-- ==== Sys2Proof/Machine/Cells.lean ====
section
/-! DEFINITION. Sparse maps as lists of (key, value) pairs, and bytes kept in them in one canonical form: keys strictly
rising, no listed byte equal to what an unlisted address reads as (zero). -/

namespace Sys2Proof.Machine

/-- The value at a key, if one is listed. -/
def mapGet {α : Type} : List (Nat × α) → Nat → Option α
  | [], _ => none
  | e :: r, k => if e.1 = k then some e.2 else mapGet r k

/-- The map with a value put at a key, keys kept rising. -/
def mapSet {α : Type} : List (Nat × α) → Nat → α → List (Nat × α)
  | [], k, v => [(k, v)]
  | e :: r, k, v =>
    if e.1 = k then (k, v) :: r
    else if k < e.1 then (k, v) :: e :: r
    else e :: mapSet r k v

/-- The map without a key. -/
def mapErase {α : Type} (m : List (Nat × α)) (k : Nat) : List (Nat × α) :=
  m.filter fun e => e.1 != k

/-- The value at a key, with a default for a key that is not listed. -/
def mapGetD {α : Type} (m : List (Nat × α)) (k : Nat) (d : α) : α := (mapGet m k).getD d

/-- Bytes by address; an unlisted address reads as zero. -/
abbrev Cells := List (Nat × Byte)

/-- The byte at an address. -/
def Cells.get (m : Cells) (a : Nat) : Byte := mapGetD m a 0

/-- Writing a byte; writing zero removes the entry. -/
def Cells.set (m : Cells) (a : Nat) (b : Byte) : Cells :=
  if b = 0 then mapErase m a else mapSet m a b

/-- The canonical form: addresses strictly rising, no zero byte listed. -/
def Cells.wf : Cells → Bool
  | [] => true
  | e :: r => e.2 != 0 && (match r with | [] => true | f :: _ => decide (e.1 < f.1)) && Cells.wf r

/-- n bytes from an address, as one little-endian number (R2). -/
def Cells.read (m : Cells) (a : Nat) : Nat → Nat
  | 0 => 0
  | n + 1 => (m.get a).toNat + 256 * Cells.read m (a + 1) n

/-- The low n bytes of a number written little-endian from an address (R2). -/
def Cells.write (m : Cells) (a : Nat) : Nat → Nat → Cells
  | 0, _ => m
  | n + 1, v => Cells.write (m.set a (BitVec.ofNat 8 v)) (a + 1) n (v / 256)

end Sys2Proof.Machine
end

YOUR ASSIGNMENT
Each record shown above must be reproduced exactly.

ANSWER
-- ==== Sys2Proof/Machine/Cells.lean ====
section
/-! DEFINITION. Sparse maps as lists of (key, value) pairs, and bytes kept in them in one canonical form: keys strictly
rising, no listed byte equal to what an unlisted address reads as (zero). -/

namespace Sys2Proof.Machine

/-- The value at a key, if one is listed. -/
def mapGet {α : Type} : List (Nat × α) → Nat → Option α
  | [], _ => none
  | e :: r, k => if e.1 = k then some e.2 else mapGet r k

/-- The map with a value put at a key, keys kept rising. -/
def mapSet {α : Type} : List (Nat × α) → Nat → α → List (Nat × α)
  | [], k, v => [(k, v)]
  | e :: r, k, v =>
    if e.1 = k then (k, v) :: r
    else if k < e.1 then (k, v) :: e :: r
    else e :: mapSet r k v

/-- The map without a key. -/
def mapErase {α : Type} (m : List (Nat × α)) (k : Nat) : List (Nat × α) :=
  m.filter fun e => e.1 != k

/-- The value at a key, with a default for a key that is not listed. -/
def mapGetD {α : Type} (m : List (Nat × α)) (k : Nat) (d : α) : α := (mapGet m k).getD d

/-- Bytes by address; an unlisted address reads as zero. -/
abbrev Cells := List (Nat × Byte)

/-- The byte at an address. -/
def Cells.get (m : Cells) (a : Nat) : Byte := mapGetD m a 0

/-- Writing a byte; writing zero removes the entry. -/
def Cells.set (m : Cells) (a : Nat) (b : Byte) : Cells :=
  if b = 0 then mapErase m a else mapSet m a b

/-- The canonical form: addresses strictly rising, no zero byte listed. -/
def Cells.wf : Cells → Bool
  | [] => true
  | e :: r => e.2 != 0 && (match r with | [] => true | f :: _ => decide (e.1 < f.1)) && Cells.wf r

/-- n bytes from an address, as one little-endian number (R2). -/
def Cells.read (m : Cells) (a : Nat) : Nat → Nat
  | 0 => 0
  | n + 1 => (m.get a).toNat + 256 * Cells.read m (a + 1) n

/-- The low n bytes of a number written little-endian from an address (R2). -/
def Cells.write (m : Cells) (a : Nat) : Nat → Nat → Cells
  | 0, _ => m
  | n + 1, v => Cells.write (m.set a (BitVec.ofNat 8 v)) (a + 1) n (v / 256)

end Sys2Proof.Machine
end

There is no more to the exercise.